Go through the data below and gather each line containing "addr".

##############################

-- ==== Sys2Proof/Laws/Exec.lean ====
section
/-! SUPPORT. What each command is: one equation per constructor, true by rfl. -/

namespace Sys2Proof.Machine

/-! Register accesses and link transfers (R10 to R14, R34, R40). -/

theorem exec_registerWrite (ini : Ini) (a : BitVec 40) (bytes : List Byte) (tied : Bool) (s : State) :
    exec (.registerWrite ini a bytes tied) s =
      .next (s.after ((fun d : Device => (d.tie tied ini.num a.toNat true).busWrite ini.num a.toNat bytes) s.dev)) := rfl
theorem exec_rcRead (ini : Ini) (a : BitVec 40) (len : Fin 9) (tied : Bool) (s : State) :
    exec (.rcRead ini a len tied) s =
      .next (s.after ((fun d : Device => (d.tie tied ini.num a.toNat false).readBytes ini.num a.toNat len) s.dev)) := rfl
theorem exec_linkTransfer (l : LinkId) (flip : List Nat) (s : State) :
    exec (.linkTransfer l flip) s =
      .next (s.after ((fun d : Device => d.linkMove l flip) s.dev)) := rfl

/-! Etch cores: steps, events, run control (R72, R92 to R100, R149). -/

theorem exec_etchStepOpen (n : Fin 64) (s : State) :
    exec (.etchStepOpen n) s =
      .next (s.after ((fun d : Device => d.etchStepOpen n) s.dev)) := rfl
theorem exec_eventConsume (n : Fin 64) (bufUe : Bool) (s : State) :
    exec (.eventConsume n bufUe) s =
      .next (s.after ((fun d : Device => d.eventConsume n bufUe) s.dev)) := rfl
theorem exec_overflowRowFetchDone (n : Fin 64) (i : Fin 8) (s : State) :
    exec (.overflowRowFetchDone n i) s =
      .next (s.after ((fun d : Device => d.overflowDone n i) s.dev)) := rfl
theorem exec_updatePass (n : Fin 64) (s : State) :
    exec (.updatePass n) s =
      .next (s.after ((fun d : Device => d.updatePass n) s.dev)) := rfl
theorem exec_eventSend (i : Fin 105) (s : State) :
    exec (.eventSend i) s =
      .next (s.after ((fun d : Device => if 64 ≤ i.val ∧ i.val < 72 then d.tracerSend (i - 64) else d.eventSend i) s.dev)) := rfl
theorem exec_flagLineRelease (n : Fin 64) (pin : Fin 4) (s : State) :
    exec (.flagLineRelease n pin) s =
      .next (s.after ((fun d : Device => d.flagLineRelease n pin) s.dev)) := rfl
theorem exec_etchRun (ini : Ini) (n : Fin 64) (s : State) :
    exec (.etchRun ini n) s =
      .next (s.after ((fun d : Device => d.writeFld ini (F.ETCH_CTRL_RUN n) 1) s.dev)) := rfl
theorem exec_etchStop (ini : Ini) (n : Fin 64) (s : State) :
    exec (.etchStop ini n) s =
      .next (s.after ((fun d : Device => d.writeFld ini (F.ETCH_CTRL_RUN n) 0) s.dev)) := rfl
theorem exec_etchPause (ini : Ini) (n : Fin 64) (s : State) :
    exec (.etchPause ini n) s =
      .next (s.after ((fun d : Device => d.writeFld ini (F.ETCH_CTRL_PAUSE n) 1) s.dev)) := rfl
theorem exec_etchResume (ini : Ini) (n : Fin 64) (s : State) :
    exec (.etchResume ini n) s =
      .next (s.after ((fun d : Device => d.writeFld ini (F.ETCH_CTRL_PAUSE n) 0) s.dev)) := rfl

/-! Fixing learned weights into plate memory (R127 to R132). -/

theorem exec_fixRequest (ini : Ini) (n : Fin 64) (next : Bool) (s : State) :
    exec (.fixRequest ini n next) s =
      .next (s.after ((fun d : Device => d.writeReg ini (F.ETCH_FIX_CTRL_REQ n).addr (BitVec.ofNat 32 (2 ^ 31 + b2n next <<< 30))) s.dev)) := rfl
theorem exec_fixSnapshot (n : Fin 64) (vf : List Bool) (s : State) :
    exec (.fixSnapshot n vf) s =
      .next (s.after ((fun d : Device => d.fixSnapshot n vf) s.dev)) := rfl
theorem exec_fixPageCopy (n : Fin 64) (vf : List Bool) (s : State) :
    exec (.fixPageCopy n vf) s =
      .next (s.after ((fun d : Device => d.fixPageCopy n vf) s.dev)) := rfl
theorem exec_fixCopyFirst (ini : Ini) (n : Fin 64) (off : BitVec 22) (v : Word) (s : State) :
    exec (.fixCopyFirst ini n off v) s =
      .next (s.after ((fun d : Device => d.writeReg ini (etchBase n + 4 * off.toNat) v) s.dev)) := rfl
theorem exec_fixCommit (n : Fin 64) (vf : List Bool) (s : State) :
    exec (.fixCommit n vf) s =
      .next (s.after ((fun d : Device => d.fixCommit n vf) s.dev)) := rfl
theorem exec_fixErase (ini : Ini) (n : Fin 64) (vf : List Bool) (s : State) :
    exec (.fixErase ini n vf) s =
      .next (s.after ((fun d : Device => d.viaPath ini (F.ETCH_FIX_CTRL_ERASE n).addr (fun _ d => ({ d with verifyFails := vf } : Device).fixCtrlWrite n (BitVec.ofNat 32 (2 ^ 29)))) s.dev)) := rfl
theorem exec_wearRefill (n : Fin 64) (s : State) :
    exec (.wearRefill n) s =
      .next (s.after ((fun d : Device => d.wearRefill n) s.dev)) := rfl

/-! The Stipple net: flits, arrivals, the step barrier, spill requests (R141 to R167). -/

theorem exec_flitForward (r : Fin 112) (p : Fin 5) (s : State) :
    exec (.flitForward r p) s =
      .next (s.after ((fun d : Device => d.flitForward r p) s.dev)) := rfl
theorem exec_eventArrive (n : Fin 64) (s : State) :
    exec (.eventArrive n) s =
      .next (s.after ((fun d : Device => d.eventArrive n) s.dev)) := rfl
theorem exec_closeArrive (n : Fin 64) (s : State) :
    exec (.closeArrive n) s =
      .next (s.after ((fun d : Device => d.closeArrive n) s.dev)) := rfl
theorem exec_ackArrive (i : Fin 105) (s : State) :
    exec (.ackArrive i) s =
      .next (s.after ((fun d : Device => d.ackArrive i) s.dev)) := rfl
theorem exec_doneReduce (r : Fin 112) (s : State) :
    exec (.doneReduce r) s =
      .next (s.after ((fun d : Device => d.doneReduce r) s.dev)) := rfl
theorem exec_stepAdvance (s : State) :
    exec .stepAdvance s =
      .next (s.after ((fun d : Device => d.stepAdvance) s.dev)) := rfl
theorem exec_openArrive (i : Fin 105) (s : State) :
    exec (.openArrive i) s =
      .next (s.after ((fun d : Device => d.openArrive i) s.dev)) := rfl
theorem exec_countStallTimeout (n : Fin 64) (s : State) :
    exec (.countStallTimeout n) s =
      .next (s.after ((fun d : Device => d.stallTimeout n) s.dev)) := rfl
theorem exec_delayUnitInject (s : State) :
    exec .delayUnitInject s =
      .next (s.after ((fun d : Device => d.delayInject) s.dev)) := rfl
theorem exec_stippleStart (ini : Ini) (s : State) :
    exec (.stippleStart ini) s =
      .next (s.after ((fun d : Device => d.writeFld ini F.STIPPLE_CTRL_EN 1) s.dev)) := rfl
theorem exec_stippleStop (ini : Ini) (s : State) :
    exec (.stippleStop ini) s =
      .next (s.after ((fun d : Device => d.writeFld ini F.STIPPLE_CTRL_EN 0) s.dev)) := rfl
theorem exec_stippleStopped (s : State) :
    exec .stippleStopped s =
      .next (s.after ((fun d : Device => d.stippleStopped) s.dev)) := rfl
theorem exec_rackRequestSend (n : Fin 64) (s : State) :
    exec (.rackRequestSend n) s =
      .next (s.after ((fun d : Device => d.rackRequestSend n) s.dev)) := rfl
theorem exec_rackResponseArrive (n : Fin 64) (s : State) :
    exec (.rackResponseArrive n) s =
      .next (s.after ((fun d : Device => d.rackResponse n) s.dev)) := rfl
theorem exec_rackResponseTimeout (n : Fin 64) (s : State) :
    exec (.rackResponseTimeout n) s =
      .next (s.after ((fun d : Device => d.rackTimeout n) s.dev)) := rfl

##############################

[Reply to the task]:
      .next (s.after ((fun d : Device => d.writeReg ini (F.ETCH_FIX_CTRL_REQ n).addr (BitVec.ofNat 32 (2 ^ 31 + b2n next <<< 30))) s.dev)) := rfl
      .next (s.after ((fun d : Device => d.viaPath ini (F.ETCH_FIX_CTRL_ERASE n).addr (fun _ d => ({ d with verifyFails := vf } : Device).fixCtrlWrite n (BitVec.ofNat 32 (2 ^ 29)))) s.dev)) := rfl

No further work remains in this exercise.